- Born: 12 July 1931 Secunderabad, Hyderabad State, British India (now in Telangana, India)
- Died: 8 December 2019 (aged 88)
- Citizenship: Canada
- Occupations: Writer and professor

Academic background
- Alma mater: St. John's College, Agra (B.A.) Agra College (M.A.) University of Leeds (Ph.D.)
- Doctoral advisor: G. Wilson Knight

Academic work
- Institutions: University of Regina

= Saros Cowasjee =

Saros Dara Cowasjee (12 July 1931 – 8 December 2019) was an Indian-born Canadian novelist, short story writer, commentator, critic, anthologist, and screenwriter, as well as a professor emeritus at University of Regina.

== Early life and education ==
Cowasjee was born in Secunderabad, India on 12 July 1931, to Dara and Meher Cowasjee. He had a sister and a brother. He earned a B.A. from St. John's College, Agra in 1951. He completed a M.A. from Agra College in 1955. In 1960, Cowasjee completed a Ph.D. from University of Leeds. He researched Seán O'Casey under the supervision of G. Wilson Knight.

== Career ==
Cowasjee was an editor for two years with the Times of India Press in Bombay (now renamed Mumbai). In 1963, he joined the faculty of the University of Saskatchewan, Regina Campus as an instructor of English. In 1971, he became a full-time professor. Upon retirement in 1995, Cowasjee became professor emeritus.

Cowasjee said "…I am a Canadian citizen, though my I sell much better in the U.K. and India than I do in Canada…. Perhaps my work lacks Canadian content and sensibility. Also, to be noticed in Canada one has to be an aggressive salesman, as aggressive as a Jehovah's Witness, and as prepared to take insults and get the door shut in one's face."
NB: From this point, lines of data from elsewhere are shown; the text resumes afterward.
/-- The next value of the free-value counter, and the state after drawing it. -/
def draw (s : State) : Word × State := (Config.freeValue s.free, { s with free := s.free + 1 })

/-! Committed configuration fields (R447): every field at its reset value until a commit. -/

/-- Key of a register instance. -/
def rkey (off inst : Nat) : Nat := off + 2 ^ 25 * inst
def cfgW (s : State) (off inst : Nat) (reset : Nat) : Nat :=
  (tget s.dev.ptab (BitVec.ofNat 32 reset) (rkey off inst)).toNat
def partCfg (s : State) (p : Nat) : Nat := cfgW s (0x40000 + 0x1000 * p) 0 0x40000
/-- PART_CFG.TENTS of a partition in the partition table. -/
def partMask (s : State) (p : Nat) : Nat := bits (partCfg s p) 0 8
def partTents (s : State) (p : Nat) : List Nat := (List.range 8).filter (fun t => bit (partMask s p) t)
/-- The partition exists in the committed configuration (R295). -/
def partExists (s : State) (p : Nat) : Bool := p < 8 && s.dev.inService && partMask s p != 0
def partConf (s : State) (p : Nat) : Bool := bit (partCfg s p) 8
/-- ERROR_MODE 1 is BUS_ERROR (R483). -/
def busMode (s : State) (p : Nat) : Bool := p < 8 && bit (partCfg s p) 9
def parts (s : State) : List Nat := (List.range 8).filter (partExists s)
/-- Single-partition mode (R295, R450). -/
def single (s : State) : Bool := (parts s).length == 1
/-- The partition that names a Tent, 8 for none. -/
def partOfTent (s : State) (t : Nat) : Nat :=
  ((parts s).find? (fun p => bit (partMask s p) t)).getD 8
/-- The function that exposes a partition (R295). -/
def fnOf (s : State) (p : Nat) : Nat := if p ≥ 8 || single s then 0 else p + 1
/-- The partition of a function's own BARs. -/
def partOfFn (s : State) (fn : Nat) : Nat :=
  if fn = 0 then (if single s then (parts s).headD 8 else 8) else if single s then 8 else fn - 1
def codeReserve (s : State) (p : Nat) : Nat := bits (partCfg s p) 16 8 * 0x4000000
def tentBase (t : Nat) : Nat := t * 0x2400000000
/-- The code reserve of a partition: first address and bytes (R82, R522). -/
def reserveBase (s : State) (p : Nat) : Nat := tentBase ((partTents s p).headD 0)
def semBase (s : State) (p : Nat) : Nat := cfgW s (0x40000 + 0x1000 * p + 0xC) 0 0 * 0x1000
def bar4Base (s : State) (p : Nat) : Nat := cfgW s (0x40000 + 0x1000 * p + 8) 0 0 * 0x40000000
def plotWays (s : State) (t : Nat) : Nat := cfgW s (0x48000 + 4 * t) 0 0 % 16
def pwrLimit (s : State) : Nat := cfgW s 0x80000 0 3600
def droopMv (s : State) : Nat := cfgW s 0x80008 0 30
def idleUs (s : State) : Nat := cfgW s 0x8000C 0 100
def thmTarget (s : State) : Nat := cfgW s 0x90000 0 95
def spanAddr (s : State) : Nat := cfgW s 0xC0000 0 0
def portCfg (s : State) (n : Nat) : Nat := cfgW s (0xC0100 + 0x20 * n) 0 0xFFFF001F
def portPart (s : State) (n : Nat) : Nat := portCfg s n % 16
def spanFwd (s : State) (a : Nat) : Nat := cfgW s (0xC1000 + 4 * a) 0 0x1F
def glnPrio (s : State) : Nat := cfgW s 0xD0000 0 8
def glnRack (s : State) : Nat := cfgW s 0xD0004 0 0
/-- RATE and DEPTH of a bucket (R278). -/
def bktCfg (s : State) (p kind cls : Nat) : Nat :=
  cfgW s (0x40000 + 0x1000 * p + 0x1C) (kind + 16 * cls) 0x200000

/-- TDISP LOCKED: CONFIG_LOCKED or RUN (R303). -/
def lockedTdi (s : State) (p : Nat) : Bool := let t := tget s.trust.tdi 0 p; t == 1 || t == 2
/-- A partition that is confidential and LOCKED. -/
def sealed (s : State) (p : Nat) : Bool := p < 8 && partConf s p && lockedTdi s p

/-! The host link as the block's way out. -/
def d3 (s : State) (fn : Nat) : Bool := s.link.d3.contains fn
/-- A write to host memory or an interrupt waits while its function is in D3hot (R298). -/
def hostOut (s : State) (fn : Nat) (m : HostMsg) : State :=
  if d3 s fn then { s with link := { s.link with held := s.link.held ++ [m] } }
  else { s with link := { s.link with out := s.link.out ++ [m] } }
/-- A request to host memory uses the function's translation cache once ATS is enabled; a full cache gives up its oldest
entry (R301). -/
def useAtc (s : State) (fn addr : Nat) : State :=
  let k := (fn, addr / 4096)
  if !s.link.ats.contains fn || s.link.atc.contains k then s
  else
    let mine := s.link.atc.filter (fun e => e.1 == fn)
    let keep := if mine.length < 1024 then s.link.atc else match mine with
      | old :: _ => s.link.atc.erase old
      | [] => s.link.atc
    { s with link := { s.link with atc := keep ++ [k] } }
/-- A range cut at the multiples of `n`: address and length of each part. -/
def cutAt (n a len : Nat) : List (Nat × Nat) :=
  if len = 0 then [] else (List.range ((a + len - 1) / n - a / n + 1)).map (fun i =>
    let lo := Nat.max a ((a / n + i) * n)
    (lo, Nat.min (a + len) ((a / n + i + 1) * n) - lo))
def maxPayload (s : State) : Nat := 128 * 2 ^ Nat.min s.link.mps 2
/-- A write to host memory, at most Max_Payload_Size at a time (R300); `ro` is the Relaxed Ordering attribute. -/
def hostWrite (s : State) (fn addr : Nat) (data : Bytes) (ep : Bool) (ro : Bool := false) : State :=
  (cutAt (maxPayload s) addr data.length).foldl (fun s x =>
    hostOut (useAtc s fn x.1) fn (.write fn x.1 ((data.drop (x.1 - addr)).take x.2) ep ro)) s
/-- An answer to a request of the host. -/
def hostReply (s : State) (m : HostMsg) : State := { s with link := { s.link with out := s.link.out ++ [m] } }
/-- An MSI-X vector is signalled, or its pending bit set while it is masked (R299). -/
def interrupt (s : State) (fn v : Nat) : State :=
  let k := 64 * fn + v
  if s.link.unmasked.contains k then hostOut s fn (.interrupt fn v)
  else { s with link := { s.link with pba := sadd s.link.pba k } }
/-- The TLP header log of an event (R490). -/
def tlpLog (kind fn addr len : Nat) : Bytes := (List.range 16).map (Config.tlpHeader kind fn addr len)
/-- An error is logged in AER (R306). -/
def aer (s : State) (fn kind : Nat) : State := { s with link := { s.link with aer := s.link.aer ++ [(fn, kind)] } }
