/-! Arbitration at a slice's input (R273 to R276). -/
/-- Slack: DEADLINE − now, modulo 4,096 as a signed 12-bit value. -/
def slack (s : State) (r : MemReq) : Int := toS 12 (r.deadline + 4096 - units s.tick % 4096)
/-- The LATE bit: set once an arbiter, which looks at every cycle, has found no slack. -/
def isLate (s : State) (r : MemReq) : Bool :=
  match tfind s.fab.inflight r.id with
  | some (_, t, late) => late || t + tgtOf s r.part r.cls ≤ units s.tick
  | none => false
def markLate (s : State) (r : MemReq) : State :=
  if isLate s r then { s with fab := { s.fab with inflight := tupd s.fab.inflight (0, 0, false) r.id (fun e => (e.1, e.2.1, true)) } }
  else s
def urgency (s : State) (r : MemReq) : Nat :=
  let t : Int := tgtOf s r.part r.cls
  let u := if isLate s r then 3 else if 2 * slack s r > t then 0 else if 4 * slack s r > t then 1 else 2
  if r.cls = 3 then Nat.min u 1 else u
/-- Base priority and urgency. -/
def priority (s : State) (r : MemReq) : Nat := ([8, 5, 2, 0] : List Nat).getD r.cls 0 + urgency s r
/-- The place of a source among an arbiter's inputs: cores by index, then the range operations. -/
def srcOrder (r : MemReq) : Nat := match r.src with
  | .core i => i
  | .prefetch _ => 512
/-- Stamps of the moment a request leaves its port: the deadline (R275) and, towards another Tent's Plot ways, their role
epoch (R282). -/
def stamp (s : State) (r : MemReq) : MemReq :=
  let away : Bool := match r.src with
    | .core i => inPlot r.line && plotTent r.line != i / 64
    | .prefetch _ => false
  { r with deadline := (units s.tick + tgtOf s r.part r.cls) % 4096
           epoch := if away then some (epochOf s (576 + plotTent r.line)) else none }
/-- A request leaves its port for its slice. -/
def depart (s : State) (key : Nat) (r : MemReq) : State :=
  { s with mem := { s.mem with reqs := s.mem.reqs ++ [stamp s r] }
           fab := { s.fab with inflight := tset s.fab.inflight r.id (key, units s.tick, false) } }
/-- A core's L1 takes bytes of a line (R56); a full L1 gives up a line of the free choice of `Config.l1Victim`,
written back first. The write-back joins the slice's queue. -/
def l1Find (c : Core) (line : Nat) : Option L1Line := c.l1.find? (fun l => l.addr == line)
def l1Merge (l : L1Line) (bs : List (Nat × Byte)) (dirty : Bool) (pois : Nat) : L1Line :=
  let bs := if dirty then bs else bs.filter (fun b => !l.dirty.contains b.1)
  let offs := bs.map (·.1)
  { l with
    bytes := (bs.foldl (fun t b => tset t b.1 b.2) l.bytes)
    dirty := if dirty then offs.foldl sadd l.dirty else l.dirty
    pois := if dirty then markWrite l.pois offs pois else l.pois ||| pois }
/-- A request at its port: it departs, or waits for its bucket (R279). -/
def send (s : State) (src : Src') (cls line : Nat) (act : MemDo) (part : Nat) : State :=
  let id := s.mem.nextReq
  let r : MemReq := { id, src, cls, line, act, part }
  let s := { s with mem := { s.mem with nextReq := id + 1 } }
  let core := match src with
    | .core i => i
    | .prefetch _ => 0
  let key := portKey 0 core cls
  if hasLimit s key then
    let b := bucketAt s key
    { s with fab := { s.fab with bkt := tset s.fab.bkt key { b with held := b.held ++ [.mem r] } } }
  else depart s key r
def sendOut (s : State) (core : Nat) (o : Outst) (cls line : Nat) (act : MemDo) (part : Nat) : State :=
  let o := { o with id := s.mem.nextReq }
  let c := coreOf s core
  send (setCore s core { c with outst := c.outst ++ [o] }) (.core core) cls line act part
/-- Writes a core's dirty L1 bytes of one line towards its slice. -/
def l1WriteBack (s : State) (core slot : Nat) (l : L1Line) (part cls : Nat) : State :=
  if l.dirty.isEmpty then s
  else
    let bs := l.dirty.filterMap (fun o => (tfind l.bytes o).map (fun b => (o, b)))
    sendOut s core { id := 0, slot, launch := 0, lanes := [], width := 0, dst := 256, kind := 1 } cls l.addr
      (.write bs l.pois) part
def l1Put (s : State) (core slot line : Nat) (bs : List (Nat × Byte)) (dirty : Bool) (pois part cls : Nat) : State :=
  let c := coreOf s core
  match l1Find c line with
  | some l => setCore s core { c with l1 := c.l1.map (fun m => if m.addr == line then l1Merge l bs dirty pois else m) }
  | none =>
    let new := l1Merge { addr := line, bytes := [], dirty := [] } bs dirty pois
    if c.l1.length * 128 < l1Bytes c.split then setCore s core { c with l1 := c.l1 ++ [new] }
    else
      let k := Config.l1Victim s.free % c.l1.length
      let s := { s with free := s.free + 1 }
      match c.l1[k]? with
      | none => s
      | some v =>
        let s := setCore s core { c with l1 := c.l1.eraseIdx k ++ [new] }
        l1WriteBack s core slot v part cls
def partOfCore (s : State) (core : Nat) : Nat := partOfTent s (core / 64)
/-- Bytes of a lane's result into its registers: below 4 bytes zero-extended (log entry 25), above in successive
registers; each takes the mark of the half it was read from (R486). -/
def deliver (g : Grp) (lane dst width : Nat) (b : Bytes) (p : Bool) : Grp :=
  let n := cdiv width 4
  (List.range n).foldl (fun g i =>
    let g := putLane g lane (dst + i) (BitVec.ofNat 32 (fld b (4 * i) (Nat.min 4 width))) p
    { g with busy := sdel g.busy (256 * lane + dst + i) }) g
/-- An atomic or reduction was performed on the old line `v`: the core's clean copy of the line goes, and the spin count
clears where memory changed, else it runs (R71). DESIGN CHOICE: of an atomic's lanes the one answered last decides (log entry 78). -/
def afterAtom (s : State) (core slot : Nat) (r : MemReq) (v : LV) : State :=
  let c := coreOf s core
  let s := setCore s core { c with l1 := c.l1.filterMap (fun l =>
    if l.addr != r.line then some l
    else if l.dirty.isEmpty then none else some { l with bytes := l.bytes.filter (fun b => l.dirty.contains b.1) }) }
  updGrp s core slot (fun g => { g with spin := (applyDo r.act v).data == v.data })
/-- A core's request has been answered with the line as it was read, or with a bus error (trap BUS). -/
def answer (s : State) (r : MemReq) (v : Option LV) (whole : Bool) : State :=
  let s := arrive s r.id
  match r.src with
  | .prefetch _ => s
  | .core core =>
    match outstOf (coreOf s core) r.id with
    | none => s
    | some o =>
      let c := coreOf s core
      let s := setCore s core { c with outst := c.outst.filter (fun x => x.id != r.id) }
      match v with
      | none =>
        let s := updGrp s core o.slot (fun g => { g with busy := o.lanes.foldl (fun b x =>
          (List.range (cdiv o.width 4)).foldl (fun b i => sdel b (256 * x.1 + o.dst + i)) b) g.busy })
        raise s core o.slot 6
      | some v =>
        let s := if o.kind ≥ 2 then afterAtom s core o.slot r v else s
        if o.kind == 1 || o.kind == 3 then s
        else
          let s := updGrp s core o.slot (fun g => o.lanes.foldl (fun g x =>
            let off := x.2 - r.line
            deliver g x.1 o.dst o.width (slice v.data off o.width) (bit v.pois (off / 64))) g)
          if o.kind == 0 then
            let offs := if whole then List.range 128 else
              distinct (o.lanes.flatMap (fun x => (List.range o.width).map (· + (x.2 - r.line))))
            let p := offs.foldl (fun a i => a ||| (v.pois &&& 2 ^ (i / 64))) 0
            l1Put s core o.slot r.line (offs.map (fun i => (i, v.data.getD i 0))) false p (partOfCore s core) r.cls
          else s
/-- A read is refused in BUS_ERROR mode when a half it asks for is marked (R484). -/
def readRefused (s : State) (r : MemReq) (v : LV) : Bool :=
  busAt s r.line && match r.src with
    | .core core => ((outstOf (coreOf s core) r.id).elim [] (·.lanes)).any (fun x => bit v.pois ((x.2 - r.line) / 64))
    | .prefetch _ => false
def srcIdx (r : MemReq) : Nat := match r.src with
  | .core i => i
  | .prefetch _ => 0
/-- The halves that a request rewrites whole. -/
def wholeHalves : MemDo → Nat
  | .write bs _ => (List.range 2).foldl (fun a h => if (bs.filter (fun b => b.1 / 64 == h)).length = 64 then a + 2 ^ h else a) 0
  | _ => 0
/-- A request performed at its slice on the line's present value, and answered. -/
def perform (s : State) (r : MemReq) (whole : Bool := false) : State :=
  let s := parity s r.line (wholeHalves r.act) 0 (srcIdx r)
  let v := lineVal s r.line
  match r.act with
  | .read => answer (touch s r.line) r (if readRefused s r v then none else some v) whole
  | a =>
    if busAt s r.line && meetsPoison a v then answer (touch s r.line) r none false
    else answer (touch (putLine s r.line (applyDo a v)) r.line) r (some v) false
== Personal life and death ==
Cowasjee was Parsi, a Zoroastrian community in India. He emigrated to Canada in 1963 and was a Canadian citizen. Cowasjee resided in Regina, Saskatchewan. He died on 8 December 2019, at the age of 88.

==Selected works==

===As author===
- Sean O'Casey, the Man Behind the Plays (1963);
- O'Casey (1966);
- Stories and Sketches (1970);
- Goodbye to Elsa (1974);
- Mulk Raj Anand: Coolie : an assessment (1976);
- Nude therapy (1978);
- So Many Freedoms: A Study of the Major Fiction of Mulk-Raj Anand (1978);
- The last of the maharajas: A screen play based on Mulk Raj Anand's Private life of an Indian Prince (1980);
- Suffer little children (1982);
- Studies in Indian and Anglo-Indian Fiction (1993);
- The Assistant Professor (1996).

===As editor===
- Author to Critic: The Letters of Mulk Raj Anand to Saros Cowasjee (1973);
- Modern Indian Short Stories (1982);
- Stories from the Raj (1983);
- More Stories from the Raj and After (1986);
- Indigo by Christine Weston (1987, 1993);
- The Wild Sweet Witch by Philip Mason (1989);
- Women Writers of the Raj: Short Fiction (1990);
- Four Raj Novels (Omnibus) (1994);
- Orphans of the Storm: Stories on the Partition of India (1995);
- The Best Short Stories of Flora Annie Steel by Flora Annie Steel (1995);
- The Oxford Anthology of Raj Stories (1999).

===Introductions===
- Private Life of an Indian Prince by Mulk Raj Anand (1970);
- The Trilogy comprising The Village, Across the Black Waters and The Sword and the Sickle by Mulk Raj Anand (2016).